Crucial P5 1TB M.2 NVMe SSD Review
PCMark 10 Storage Benchmarks
PCMark 10
PCMark 8 was originally introduced in 2013 and the storage test uses only one thread to do everything. We are by no means living in the single-core era thanks to corporations like AMD offering CPUs with higher core counts than ever before. PCMark 10 Storage uses all the CPU cores available on the platform being tested and has been validated to support up to 5GB/s bandwidth. About half the available cores/threads are being used for generating the data needed for I/O and the other half are tasked with sending out I/Os. The I/O in both PCMark 8 and PCMark 10 is asynchronous. That means that the thread sending an I/O does not sit waiting for it to complete, but can instead queue more I/O to match the queue depth in the recorded trace. The CPU thread count used by the benchmark does not equal to the queue depth seen by the storage device. Most modern software has been written to be a muilthreaded solution where it can push IOs from multiple threads. This should play top the strengths of NVMe devices that have come out in recent years as they were designed to handle multiple queues at the same time. So, the take home message here is that PCMark 10 takes advantage of all available threads and uses newer real-world traces.
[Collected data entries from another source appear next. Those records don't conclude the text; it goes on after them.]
theorem discardRecords_queue (r : NotServedReason) (es : List QueueEntry) : (discardRecords r es s).queue = s.queue := by
  unfold discardRecords
  induction es generalizing s with
  | nil => rfl
  | cons e es ih => exact (ih _).trans (discardRecord_queue s nodeByte r e)

/-- Clearing leaves the queue empty and its arming armed (R48, R49). -/
theorem clearQueue_queue (r : NotServedReason) : (clearQueue r s).queue = ⟨[], true⟩ := discardRecords_queue _ r _

theorem event_discardStale (c : Half) : EventWork s (discardStale c s) := by
  unfold discardStale
  refine EventWork.ite (fun _ => EventWork.refl s) fun _ => ?_
  refine EventWork.after (EventWork.foldl _ (fun s e => ?_) _ _) ((event_setQueue s _).trans (event_rearm _))
  exact (event_countEvent s _ (by decide)).trans (event_discardRecord _ _ _ _)

theorem event_handOver (c : Half) (p : Nat) (k : EventKind) : EventWork s (handOver c p k s).2 := by
  have taken : ∀ rest, EventWork s (rearm { s with queue := { s.queue with entries := rest } }) := fun _ =>
    (event_setQueue s _).trans (event_rearm _)
  unfold handOver
  split
  · dsimp only
    split
    · split
      · exact (taken _).trans (event_discardRecord _ _ _ _)
      · split
        · exact (taken _).trans (event_discardRecord _ _ _ _)
        · exact taken _
    · exact EventWork.refl s
  · exact EventWork.refl s

theorem event_appendEntry (e : QueueEntry) : EventWork s (appendEntry e s) := by
  unfold appendEntry
  refine EventWork.ite (fun _ => ?_) fun _ => event_setQueue s _
  exact (event_setQueue s _).trans (event_raiseAlarm _ _ _ _ _)

theorem event_takeSlot (a : AssignSlot) : EventWork s (takeSlot a s).2 := by
  unfold takeSlot
  split
  · split
    · exact event_countEvent s _ (by decide)
    · exact event_appendEntry s _
  · exact EventWork.refl s

/-! ### The infeed and the Resolver's list (R77, R90 to R92) -/

theorem event_takeReservation (h : HeadId) : EventWork s (takeReservation h s) :=
  EventWork.trans (t := { s with orq := { s.orq with reservations := s.orq.reservations + 1 } }) (EventWork.ofNode rfl rfl rfl)
    (event_modSeq _ h _ fun _ => rfl)

theorem event_beginResolution : EventWork s (beginResolution s) := by
  unfold beginResolution
  split
  · exact EventWork.ofNode rfl rfl rfl
  · exact EventWork.refl s

theorem event_requestResolution (h : HeadId) (recipe : Nat) : EventWork s (requestResolution h recipe s) :=
  EventWork.after (event_beginResolution _) (EventWork.ofNode rfl rfl rfl)

theorem event_immediateNotServed (h : HeadId) (serial : Half) (n : Nat) (r : NotServedReason) (c : CounterId)
    (hc : c ≠ .missingPitches) : EventWork s (immediateNotServed h serial n r c s) := by
  unfold immediateNotServed
  refine EventWork.after (event_modSeq _ h _ fun _ => rfl) (EventWork.after (event_countEvent _ c hc) ?_)
  refine EventWork.after (EventWork.ite (fun _ => ?_) fun _ => event_loseRecord _) (event_countNotServed s _ _)
  exact (event_takeReservation _ h).trans (work_placeRecord _ h _).event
PCMark 10 – Full System Drive Benchmark Results:
The first test that we will be running is the PCMark 10 Full System Drive Benchmark. This benchmark uses a wide-ranging set of real-world traces from popular applications and common tasks to fully test the performance of the fastest modern drives. The goal of the benchmark is to show meaningful real-world performance differences between fast storage technologies such as SATA, NVMe, and Intels Optane. The Full System Drive Benchmark uses 23 traces, running 3 passes with each trace. Some of the traces include booting Windows 10 and start times for games titles Battlefield V, Call of Duty Black Ops 4, and Overwatch. It typically takes an hour to run and the number of bytes written to the drive during test with default settings is 204 GB.
On the full system drive benchmark the results show the Crucial P5 1TB drives finished in the middle of the pack with an overall score in the Full system drive benchmark. The exact score was 1,448 points.
The PCMark 10 Storage Benchmarks overall score is calculated from the bandwidth and average access time sub-scores. The bandwidth subtest is defined by UL in PCMark 10 as bandwidth = bytes / busy_time_for_read_and_write. Here the Crucial P5 1TB NVMe SSD averaged 232.2 MB/s.
The final subtest result is the average access time. During a trace playback in PCMark 10, the start and end time is measured for each I/O. So, the average access time is derived from the end time of an I/O subtracted from the start time of that operation. The Crucial P5 1TB drive had an average access time of 116 microseconds.
PCMark 10 – Quick System Drive Benchmark Results:
The second and final test that we will be running is the PCMark 10 Quick System Drive Benchmark. The Quick System Drive Benchmark is a shorter test with a smaller set of less demanding real-world traces. This benchmark is better suited for testing entry performance level and lower capacity drives in less demanding use scenarios. The benchmark is designed to measure the performance of small system drives from traditional spinning drives (HDDs) at the low end and entry-level PCI Express SSDs at the high end. The Quick System Drive Benchmark uses 6 traces, running 3 passes with each trace. Three of the traces involve copying JPEG images and the other three use Microsoft Excel, Adobe Illustrator, and Adobe Photoshop. It typically takes 20 minutes to run and the number of bytes written to the drive during test with default settings is 23 GB.
On this lighter workload the Crucial P5 1TB drive moves up a performance spot and does better than the Intel SSD 665p 1TB SSD with QLC NAND Flash.
In the PCMark 10 quick storage drive benchmark bandwidth test the Crucial P5 1TB scored 224.7 MB/s.
The average access time on the Crucial P5 1TB was 70 microseconds on the quick system drive benchmark workload.